A “coin” (officially: a Bernoulli random variable) is an experiment that has two possible outcomes

- Success, or Heads, with probability 𝑝
- Failure, or Tails, with probability 𝑞

Obviously 𝑝 + 𝑞=1

This can represent the effect of a virus in the population, where 𝑝 and 𝑞 correspond to the proportion of sick and healthy people

We would like to know 𝑝

If we are rich and powerful, we can test all the population

Sometimes this is impossible, since the population may be

“all living organisms”

or at least

“all legumes in the last million years”

We need another strategy

If we represent success with 1 and failure with 0, then each individual is a random variable 𝑋. Then we have \[\begin{aligned} 𝔼X &= \sum_{x∈Ω} x⋅ℙ(X=x) \\ & = 1⋅ℙ(X=1) + 0⋅ℙ(X=0) \\ & = p\end{aligned}\]

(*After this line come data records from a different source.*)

-- ==== Sys2Proof/Laws/EffectsMachine.lean ====
section
/-! SUPPORT. What the operations of axes, heat, memory, time, ring and register accesses do. -/
namespace Sys2Proof.Machine

-- One theorem at a time: checked side by side, their threads exceed the memory that the check allows.
set_option Elab.async false
set_option exponentiation.threshold 600

/-! ### Axes -/

theorem homing_rd {d e : Dev} (a : Nat) (h : e.rd .AX_STAT_STATE a = d.rd .AX_STAT_STATE a) : e.homing a = d.homing a := by
  unfold Dev.homing Dev.axIs; rw [h]

theorem homeMove_is (d : Dev) (a : Nat) (u : Bool) (v : Nat) (x : AxState) : (d.homeMove a u v).axIs a x = d.axIs a x := axIs_rd a x ((Dev.homeMove_only _ _ _ _).rd _ _ _ (by decide))

theorem toBackoff_is (d : Dev) (a : Nat) : (d.toBackoff a).axIs a .backoff = true := by
  unfold Dev.toBackoff; dsimp only; rw [homeMove_is]; exact axTo_is _ _ _

theorem homeAbort_is (d : Dev) (a : Nat) (c : AbortCause) : (d.homeAbort a c).axIs a .unhomed = true ∧ (d.homeAbort a c).evPending Ev.AX_HOME_ABORT := by
  unfold Dev.homeAbort; dsimp only
  refine ⟨?_, Dev.raise_pending _ _ _ (by decide)⟩
  rw [axIs_rd a .unhomed ((Dev.raise_only _ _ _).rd _ _ _ rfl)]
  exact axTo_is _ _ _

theorem homeEdge_is (d : Dev) (a : Nat) : (d.homeEdge a).axIs a .homingSettle = true ∧ ((d.homeEdge a).ax a).est = d.srd .AX_HOMEPOS_POS a * 2 ^ 32 := by
  unfold Dev.homeEdge; dsimp only
  refine ⟨axTo_is _ _ _, ?_⟩
  rw [axTo_ax, updProf_ax, updAx_ax]

theorem setLatch_st (d : Dev) (a : Nat) (high : Bool) (p : Option Int) : (d.setLatch a high p).latched a high = p.isSome ∧ ((d.setLatch a high p).ax a).prof = (d.ax a).prof := by
  unfold Dev.setLatch Dev.latched Dev.flag
  cases high
  · rw [if_neg (by simp), if_neg (by simp), updAx_rd, updAx_ax, rd_wr_self _ _ _ _ _ (bit_lt _)]
    exact ⟨by cases p <;> rfl, rfl⟩
  · rw [if_pos rfl, if_pos rfl, updAx_rd, updAx_ax, rd_wr_self _ _ _ _ _ (bit_lt _)]
    exact ⟨by cases p <;> rfl, rfl⟩

theorem latched_of {c r : Nat} {d e : Dev} (h : Dev.Only c r d e) (h1 : r.testBit (Fld.ctorIdx .AX_STAT_LATHI) = false) (h2 : r.testBit (Fld.ctorIdx .AX_STAT_LATLO) = false)
    (a : Nat) (high : Bool) : e.latched a high = d.latched a high := by
  unfold Dev.latched Dev.flag; rw [h.rd _ _ _ h1, h.rd _ _ _ h2]

/-! ### Dosing and runway -/

/-- What axis k has is the same. -/
def AxAt (k : Nat) (d e : Dev) : Prop :=
  e.ax k = d.ax k ∧ ∀ f, f ∈ [Fld.AX_CFG_CCOMMIT, .AX_CMDPOS_POS, .AX_STAT_MOVING, .AX_STAT_STATE] → ∀ j, e.rd f k j = d.rd f k j

theorem AxAt.refl (k : Nat) (d : Dev) : AxAt k d d := ⟨rfl, fun _ _ _ => rfl⟩

theorem AxAt.trans {k : Nat} {d e f : Dev} (h : AxAt k d e) (h' : AxAt k e f) : AxAt k d f := ⟨h'.1.trans h.1, fun f hf j => (h'.2 f hf j).trans (h.2 f hf j)⟩

theorem AxAt.of {c r : Nat} {d e : Dev} (k : Nat) (h : Dev.Only c r d e) (hc : c.testBit (Part.ctorIdx .axes) = false)
    (hr : r &&& fieldsMask [Fld.AX_CFG_CCOMMIT, .AX_CMDPOS_POS, .AX_STAT_MOVING, .AX_STAT_STATE] = 0) : AxAt k d e := by
  refine ⟨ax_congr (h.parts .axes hc) k, fun f hf j => h.regs f ?_ k j⟩
  have h2 := congrArg (fun n => Nat.testBit n f.ctorIdx) hr
  have : (fieldsMask [Fld.AX_CFG_CCOMMIT, .AX_CMDPOS_POS, .AX_STAT_MOVING, .AX_STAT_STATE]).testBit f.ctorIdx = true := by
    simp only [List.mem_cons, List.not_mem_nil, or_false] at hf
    rcases hf with rfl | rfl | rfl | rfl <;> decide
  simp only [Nat.testBit_and, this, Bool.and_true, Nat.zero_testBit] at h2
  exact h2

theorem AxAt.wr {k a : Nat} (d : Dev) (f : Fld) (v j : Nat) (h : k ≠ a) : AxAt k d (d.wr f v a j) :=
  ⟨rfl, fun g _ j' => by rw [Dev.rd_wr, if_neg (fun x => h x.2.1)]⟩

theorem AxAt.upd {k a : Nat} (d : Dev) (f : Axis → Axis) (h : k ≠ a) : AxAt k d (d.updAx a f) := ⟨updAx_ne d f h, fun _ _ _ => rfl⟩

theorem AxAt.prof {k a : Nat} (d : Dev) (f : Prof → Prof) (h : k ≠ a) : AxAt k d (d.updProf a f) := by
  unfold Dev.updProf; exact (AxAt.upd d _ h).trans (AxAt.wr _ _ _ _ h)

theorem AxAt.raise {k : Nat} (d : Dev) (e : EvCode) (bs : List Byte) : AxAt k d (d.raise e bs) := AxAt.of k (Dev.raise_only d e bs) rfl rfl

theorem axCoefs_at {k a : Nat} (d : Dev) (h : k ≠ a) : AxAt k d (d.axCoefs a) := by
  unfold Dev.axCoefs; split
  · exact (AxAt.wr d _ _ _ h).trans (AxAt.upd _ _ h)
  · exact AxAt.refl _ _

theorem axEstimate_at {k a : Nat} (d : Dev) (h : k ≠ a) : AxAt k d (d.axEstimate a) := by
  unfold Dev.axEstimate; split
  · exact AxAt.upd d _ h
  · exact AxAt.upd d _ h
  · exact AxAt.refl _ _

theorem axStatus_at {k a : Nat} (d : Dev) (h : k ≠ a) : AxAt k d (d.axStatus a) := by
  unfold Dev.axStatus; dsimp only
  exact (AxAt.wr d _ _ _ h).trans ((AxAt.wr _ _ _ _ h).trans ((AxAt.wr _ _ _ _ h).trans ((AxAt.wr _ _ _ _ h).trans ((AxAt.wr _ _ _ _ h).trans (AxAt.upd _ _ h)))))

theorem axSettle_at {k a : Nat} (d : Dev) (h : k ≠ a) : AxAt k d (d.axSettle a) := by
  unfold Dev.axSettle; split
  · exact AxAt.refl _ _
  · split
    · exact AxAt.upd d _ h
    · dsimp only
      split
      · exact AxAt.upd d _ h
      · exact (AxAt.upd d _ h).trans ((AxAt.wr _ _ _ _ h).trans (AxAt.raise _ _ _))

theorem axResume_at {k a : Nat} (d : Dev) (h : k ≠ a) : AxAt k d (d.axResume a) := by
  unfold Dev.axResume; split
  · dsimp only
    split
    · exact AxAt.upd d _ h
    · exact (AxAt.upd d _ h).trans (AxAt.prof _ _ h)
  · exact AxAt.refl _ _

theorem axSample_at {k a : Nat} (d : Dev) (h : k ≠ a) : AxAt k d (d.axSample a) := by
  unfold Dev.axSample; dsimp only
  refine AxAt.trans ?_ (AxAt.of k (Dev.traceLoop_only _ _ _) rfl rfl)
  refine AxAt.trans ?_ (axSettle_at _ h)
  refine AxAt.trans ?_ (axStatus_at _ h)
  have h1 : AxAt k d ((((d.axCoefs a).updProf a (·.advance 50000)).axResume a).axEstimate a) :=
    (axCoefs_at d h).trans ((AxAt.prof _ _ h).trans ((axResume_at _ h).trans (axEstimate_at _ h)))
  split
  · exact h1
  · refine AxAt.trans ?_ (AxAt.upd _ _ h)
    refine AxAt.trans ?_ (AxAt.upd _ _ h)
    exact h1

/-- What a sample leaves of its axis. -/
def Sampled (s e : Dev) (a : Nat) : Prop :=
  ((s.ax a).prof.waiting = none → (e.ax a).prof = (s.ax a).prof.advance 50000) ∧ e.rd .AX_CFG_CCOMMIT a = 0 ∧
  e.rd .AX_CMDPOS_POS a = unsign 32 ((e.ax a).prof.p / 2 ^ 32) ∧ e.rd .AX_STAT_MOVING a = bit ((e.ax a).prof.run != .rest) ∧
  (s.flag .AX_CFG_CCOMMIT a = true → (e.ax a).comp.coef = s.axShadow a)

theorem Sampled.congr {s d e : Dev} {a : Nat} (h : Sampled s d a) (k : AxAt a d e) : Sampled s e a := by
  obtain ⟨h1, h2, h3, h4, h5⟩ := h
  refine ⟨by rw [k.1]; exact h1, (k.2 _ (by simp) 0).trans h2, ?_, ?_, by rw [k.1]; exact h5⟩
  · rw [k.2 .AX_CMDPOS_POS (by simp), k.1]; exact h3
  · rw [k.2 .AX_STAT_MOVING (by simp), k.1]; exact h4

theorem axCoefs_own (d : Dev) (a : Nat) : ((d.axCoefs a).ax a).prof = (d.ax a).prof ∧ (d.axCoefs a).rd .AX_CFG_CCOMMIT a = 0 ∧
    (d.flag .AX_CFG_CCOMMIT a = true → ((d.axCoefs a).ax a).comp.coef = d.axShadow a) ∧ (d.axCoefs a).kin a = d.kin a := by
  unfold Dev.axCoefs
  split
  · next h =>
    refine ⟨by rw [updAx_ax]; rfl, by rw [updAx_rd]; exact rd_wr_self _ _ _ _ _ (by decide), fun _ => by rw [updAx_ax], ?_⟩
    unfold Dev.kin; simp [Dev.rd_wr]
  · next h => exact ⟨rfl, by unfold Dev.flag at h; simpa using h, fun h' => absurd h' h, rfl⟩

theorem axSettle_ax (d : Dev) (a : Nat) : ((d.axSettle a).ax a).prof = (d.ax a).prof ∧ ((d.axSettle a).ax a).comp = (d.ax a).comp := by
  unfold Dev.axSettle; split
  · exact ⟨rfl, rfl⟩
  · split
    · rw [updAx_ax]; exact ⟨rfl, rfl⟩
    · dsimp only
      split
      · rw [updAx_ax]; exact ⟨rfl, rfl⟩
      · rw [raise_ax, axTo_ax, updAx_ax]; exact ⟨rfl, rfl⟩

theorem axEstimate_ax (d : Dev) (a : Nat) : ((d.axEstimate a).ax a).prof = (d.ax a).prof ∧ ((d.axEstimate a).ax a).comp = (d.ax a).comp := by
  unfold Dev.axEstimate; split
  · rw [updAx_ax]; exact ⟨rfl, rfl⟩
  · rw [updAx_ax]; exact ⟨rfl, rfl⟩
  · exact ⟨rfl, rfl⟩

theorem axStatus_own (d : Dev) (a : Nat) : ((d.axStatus a).ax a).prof = (d.ax a).prof ∧ ((d.axStatus a).ax a).comp = (d.ax a).comp ∧
    (d.axStatus a).rd .AX_CMDPOS_POS a = unsign 32 ((d.ax a).prof.p / 2 ^ 32) ∧ (d.axStatus a).rd .AX_STAT_MOVING a = bit ((d.ax a).prof.run != .rest) ∧
    (d.axStatus a).rd .AX_CFG_CCOMMIT a = d.rd .AX_CFG_CCOMMIT a := by
  unfold Dev.axStatus; dsimp only
  have hw : ∀ x, unsign 32 x < 2 ^ 32 := fun x => by unfold unsign; exact BitVec.isLt _
  refine ⟨by rw [updAx_ax]; rfl, by rw [updAx_ax]; rfl, ?_, ?_, ?_⟩
  · rw [updAx_rd, Dev.rd_wr, if_neg (by simp), Dev.rd_wr, if_neg (by simp), Dev.rd_wr, if_neg (by simp), Dev.rd_wr, if_neg (by simp)]
    exact rd_wr_self _ _ _ _ _ (hw _)
  · rw [updAx_rd, Dev.rd_wr, if_neg (by simp)]
    exact rd_wr_self _ _ _ _ _ (bit_lt _)
  · rw [updAx_rd]; simp [Dev.rd_wr]

theorem axResume_ax (d : Dev) (a : Nat) : ((d.ax a).prof.waiting = none → (d.axResume a) = d) ∧ ((d.axResume a).ax a).comp = (d.ax a).comp := by
  unfold Dev.axResume
  refine ⟨fun h => ?_, ?_⟩
  · rw [h]; split
    · next hc => cases hc
    · rfl
  · split
    · dsimp only
      split
      · rw [updAx_ax]
      · rw [updProf_ax, updAx_ax]
    · rfl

That is, the expected value of this “coin” is the probability of success. We want to know \(𝔼X\)

- The probability depends on what we know
- Here we assumed that we know the proportion 𝑝 of successes,
- and that the outcome is random.

- This “expected value” will never be an outcome.
- The experiment will be either success or failure, not 𝑝% success
- you cannot be 90% pregnant

We know that \(p=𝔼X,\) that is, to the mean value of successes in the population

So maybe it is a good idea to get a sample of size 𝑛 and calculate its mean value

But the sample is random, so the sample mean will be a random variable

what is the expected value of the sample mean?

what is its relation with the population mean?

Let’s assume that we have a small sample \((X_1,…,X_n).\)

All \(X_i\) are random variables taken from the same population. We take the *average* or **sample mean**: \[\text{mean}(X_1,…,X_n)=\bar{𝐗}=\frac{1}{n}\sum_i X_i\] Since the sample is random, \(\bar{𝐗}\) is also a random variable

What is the expected value of \(\bar{𝐗}\)?

We often assume that all outcomes in the sample are *independent identically distributed* (i.i.d.)

In that case we will have

- All \(𝔼 X_i\) are equal. We call them \(𝔼 X\)
- All \(𝕍 X_i\) are equal. We call them \(𝕍 X\)
- \(X_i\) is independent of \(X_j\) when \(i≠j\)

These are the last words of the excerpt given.